No, just kidding, I do not think you would like to read that. But the fact remains that I haven't made one for this trip, and I'm not sure if that's because California doesn't seem like a whole other place where they might not have your stuff, and last time we traveled we went to a place that was a whole other place that definitely wouldn't have your stuff and where am I? Oh yeah, it doesn't seem so imperative to list when you're going somewhere that can provide everything you could possibly need. And we'll have access to those places that will provide for our needs. So yeah, anyway, I'm going listless. For those of you who know me, this is like other people shooting up heroin and having sex with five people in one night. It's risky behavior, and I'm sure when I don't have, say, underwear, I'll be sorry for it. No, that probably won't happen. It won't be underwear I forget. It'll be something else completely necessary and completely irreplaceable, something that I can't think of right this moment. Sam, maybe. I'll forget Sam.
Anyway, as you can tell, I am traveling. And usually, I am against traveling with my laptop, but what with the fantasy football and the blogging, I find myself not wanting to beg computer time from Sam. I went out and bought a foam sleeve thingy, so I can slot my mac right into my normal carry-on (the computer drastically reduces the amount of book space, which is depressing. What if I finish one book and bring the wrong replacement. I usually carry 5-6 books around on any given day, just to make sure I've got the right one around. This computer? MESSING THAT UP.), and so that it will be easy to pull out and have x-rayed. And then in CA, there is the magical thing called wifi that will enable me to jet-laggedly post when we land. So never fear, fresh entries for all the days I'm gone. I only mean fresh as in new, you understand. I can't promise anything original and exciting.
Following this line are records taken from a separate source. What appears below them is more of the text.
/-- What a poll of a field compares is the field (R58). -/
theorem FixedField.and_mask_eq_put_iff (m : Regmap) (f : FixedField) {x v : Word} (h : f.lo m + f.width ≤ 32)
    (hv : v.toNat < 2 ^ f.width) : x &&& f.mask m = f.put m v ↔ f.get m x = v.setWidth f.width := by
  constructor
  · intro e
    apply BitVec.eq_of_getLsbD_eq
    intro i hi
    have hb : (x &&& f.mask m).getLsbD (f.lo m + i) = (f.put m v).getLsbD (f.lo m + i) := by rw [e]
    rw [BitVec.getLsbD_and, f.getLsbD_mask, f.getLsbD_put] at hb
    have h1 : f.lo m + i < 32 := by omega
    have h2 : f.lo m + i < f.lo m + f.width := by omega
    rw [f.getLsbD_get, BitVec.getLsbD_setWidth]
    simpa [h1, h2, hi] using hb
  · intro e
    apply BitVec.eq_of_getLsbD_eq
    intro i hi
    rw [BitVec.getLsbD_and, f.getLsbD_mask, f.getLsbD_put]
    by_cases hlo : f.lo m ≤ i
    · by_cases hhi : i < f.lo m + f.width
      · have hb : (f.get m x).getLsbD (i - f.lo m) = (v.setWidth f.width).getLsbD (i - f.lo m) := by rw [e]
        rw [f.getLsbD_get, BitVec.getLsbD_setWidth] at hb
        have h1 : i - f.lo m < f.width := by omega
        have h2 : f.lo m + (i - f.lo m) = i := by omega
        have h3 : ¬ i < f.lo m := by omega
        simp only [h1, h2, decide_true, Bool.true_and] at hb
        simp only [hi, hlo, hhi, h3, hb, decide_true, decide_false, Bool.and_true, Bool.not_false, Bool.true_and]
      · have h1 : f.width ≤ i - f.lo m := by omega
        have h2 : v.getLsbD (i - f.lo m) = false := by
          rw [BitVec.getLsbD, Nat.testBit_lt_two_pow]
          exact lt_of_lt_of_le hv (Nat.pow_le_pow_right (by decide) h1)
        simp [hhi, h2]
    · have h1 : i < f.lo m := by omega
      simp [hlo, h1]

/-! ## What a well-formed map gives -/

theorem fixedFields_mem (f : FixedField) : f ∈ fixedFields := by cases f <;> decide

theorem mapWf_fits {p : Params} (h : mapWf p) (f : FixedField) : f.lo p.regmap + f.width ≤ 32 :=
  h.2.2.1 (f.place p.regmap) (List.mem_append_left _ (List.mem_map_of_mem (fixedFields_mem f)))

theorem mapWf_fits_gpio {p : Params} (h : mapWf p) (k : Fin 8) : p.regmap.gpioen.get k < 32 :=
  h.2.2.1 (gpioPlace p.regmap k) (List.mem_append_right _ (List.mem_map_of_mem (List.mem_finRange k)))

theorem apart_symm {a b : Place} (h : a.Apart b) : b.Apart a := by
  rcases h with h | h | h
  · exact .inl (Ne.symm h)
  · exact .inr (.inr h)
  · exact .inr (.inl h)

/-- No two fields share a bit. -/
theorem mapWf_apart {p : Params} (h : mapWf p) {f g : FixedField} (hne : f ≠ g) :
    (f.place p.regmap).Apart (g.place p.regmap) := by
  have hp := (List.pairwise_append.1 h.2.2.2.1).1
  have hsymm : Std.Symm fun a b : FixedField => (a.place p.regmap).Apart (b.place p.regmap) :=
    ⟨fun _ _ => apart_symm⟩
  rw [List.pairwise_map] at hp
  exact hp.forall (fixedFields_mem f) (fixedFields_mem g) hne

theorem mapWf_apart_gpio {p : Params} (h : mapWf p) (f : FixedField) (k : Fin 8) :
    (f.place p.regmap).Apart (gpioPlace p.regmap k) :=
  (List.pairwise_append.1 h.2.2.2.1).2.2 _ (List.mem_map_of_mem (fixedFields_mem f)) _
    (List.mem_map_of_mem (List.mem_finRange k))

theorem mapWf_apart_gpios {p : Params} (h : mapWf p) {j k : Fin 8} (hne : j ≠ k) :
    (gpioPlace p.regmap j).Apart (gpioPlace p.regmap k) := by
  have hp := (List.pairwise_append.1 h.2.2.2.1).2.1
  have hsymm : Std.Symm fun a b : Fin 8 => (gpioPlace p.regmap a).Apart (gpioPlace p.regmap b) :=
    ⟨fun _ _ => apart_symm⟩
  unfold gpioPlaces at hp
  rw [List.pairwise_map] at hp
  exact hp.forall (List.mem_finRange j) (List.mem_finRange k) hne

theorem mapWf_apart_usart {p : Params} (h : mapWf p) {e : UsartEntry} (he : e ∈ p.usart) (f : FixedField) :
    (usartPlace e).Apart (f.place p.regmap) :=
  h.2.2.2.2 e he _ (List.mem_append_left _ (List.mem_map_of_mem (fixedFields_mem f)))

/-- Places apart in one register have masks apart. -/
theorem mask_and_of_apart {a b : Place} (h : a.Apart b) (hr : a.reg = b.reg) : a.mask &&& b.mask = 0 := by
  apply BitVec.eq_of_getLsbD_eq
  intro i _
  by_contra hc
  have ht : (a.mask &&& b.mask).getLsbD i = true := by simpa using hc
  simp only [BitVec.getLsbD_and, Place.mask, getLsbD_onesAt, Bool.and_eq_true, decide_eq_true_eq] at ht
  rcases h with h | h | h
  · exact h hr
  all_goals omega

theorem mapWf_masks {p : Params} (h : mapWf p) {f g : FixedField} (hne : f ≠ g)
    (hr : f.reg p.regmap = g.reg p.regmap) : f.mask p.regmap &&& g.mask p.regmap = 0 :=
  mask_and_of_apart (mapWf_apart h hne) hr

/-- The bits of a field belong to a list of fields only where the field is listed. -/
theorem mapWf_listed {p : Params} (h : mapWf p) (f : FixedField) (l : List FixedField) {i : Nat} (h32 : i < 32)
    (hlo : f.lo p.regmap ≤ i) (hhi : i < f.lo p.regmap + f.width) :
    (placesMask (l.map (FixedField.place p.regmap)) (f.reg p.regmap)).getLsbD i = decide (f ∈ l) := by
  rw [Bool.eq_iff_iff, getLsbD_placesMask, decide_eq_true_iff]
  constructor
  · rintro ⟨pl, hpl, hr, _, h1, h2⟩
    obtain ⟨g, hg, rfl⟩ := List.mem_map.1 hpl
    by_cases e : f = g
    · exact e ▸ hg
    · exfalso
      rcases mapWf_apart h e with h3 | h3 | h3
      · exact h3 hr.symm
      all_goals simp only [FixedField.place] at h1 h2 h3; omega
  · intro hf
    exact ⟨_, List.mem_map_of_mem hf, rfl, h32, hlo, hhi⟩

theorem mapWf_roMask {p : Params} (h : mapWf p) (f : FixedField) {i : Nat} (h32 : i < 32)
    (hlo : f.lo p.regmap ≤ i) (hhi : i < f.lo p.regmap + f.width) :
    (roMask p.regmap (f.reg p.regmap)).getLsbD i = decide (f ∈ [FixedField.oscRdy, .pllRdy, .sws]) :=
  mapWf_listed h f [.oscRdy, .pllRdy, .sws] h32 hlo hhi

theorem mapWf_pllFieldsMask {p : Params} (h : mapWf p) (f : FixedField) {i : Nat} (h32 : i < 32)
    (hlo : f.lo p.regmap ≤ i) (hhi : i < f.lo p.regmap + f.width) :
    (pllFieldsMask p.regmap (f.reg p.regmap)).getLsbD i = decide (f ∈ pllFields) :=
  mapWf_listed h f pllFields h32 hlo hhi

theorem mapWf_rwsMask {p : Params} (h : mapWf p) (f : FixedField) {i : Nat} (h32 : i < 32)
    (hlo : f.lo p.regmap ≤ i) (hhi : i < f.lo p.regmap + f.width) :
    (rwsMask p (f.reg p.regmap)).getLsbD i = decide (f ∈ [FixedField.vos, .latency]) := by
  have hl := mapWf_listed h f [.vos, .latency] h32 hlo hhi
  rw [← hl, Bool.eq_iff_iff]
  unfold rwsMask
  rw [getLsbD_placesMask, getLsbD_placesMask]
  constructor
  · rintro ⟨pl, hpl, hr, h0, h1, h2⟩
    simp only [rwsPlaces, List.mem_append, List.mem_cons] at hpl
    rcases hpl with (rfl | rfl | hpl) | hpl
    · exact ⟨_, by simp, hr, h0, h1, h2⟩
    · exact ⟨_, by simp, hr, h0, h1, h2⟩
    · exfalso
      obtain ⟨k, -, rfl⟩ := List.mem_map.1 hpl
      rcases mapWf_apart_gpio h f k with h3 | h3 | h3
      · exact h3 hr.symm
      all_goals simp only [FixedField.place] at h3; omega
    · exfalso
      obtain ⟨e, he, rfl⟩ := List.mem_map.1 hpl
      rcases mapWf_apart_usart h he f with h3 | h3 | h3
      · exact h3 hr
      all_goals simp only [FixedField.place] at h3; omega
  · rintro ⟨pl, hpl, hr, h0, h1, h2⟩
    refine ⟨pl, ?_, hr, h0, h1, h2⟩
    simp only [List.map_cons, List.map_nil, List.mem_cons, List.not_mem_nil, or_false] at hpl
    simp only [rwsPlaces, List.mem_append, List.mem_cons]
    rcases hpl with rfl | rfl
    · exact .inl (.inl rfl)
    · exact .inl (.inr (.inl rfl))

/-! ## What a write leaves of a field -/

theorem getLsbD_takenMask (m : Regmap) (on : Bool) (n : RegName) {i : Nat} (h32 : i < 32) :
    (takenMask m on n).getLsbD i
      = !((roMask m n).getLsbD i || (on && (pllFieldsMask m n).getLsbD i)) := by
  unfold takenMask
  cases on <;> simp [h32]

/-- A write is taken by a field that is not read-only and, while the PLL runs, none of the five PLL fields (R53). -/
abbrev FixedField.taken (on : Bool) (f : FixedField) : Prop :=
  f ∉ [FixedField.oscRdy, .pllRdy, .sws] ∧ (on = true → f ∉ pllFields)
Oh, and don't tell me to put books in my suitcase. I know that; I will definitely be doing that. But when you're strapped into your airplane seat and looking at dismay at the book in your hand and your other 5 books are in your luggage somewhere in the belly of the beast, there's not much you can do. And I'm in the utterly sucky position now of being in-between books, which means I could bring two stinkers on the plane and moan pitiably about how sad my life is. Poor Sam, is what you're thinking now. And you're not wrong. I'm not good with the planes. The book thing? Only making it worse. Cross your fingers and hope I make the right selection. It's so much pressure.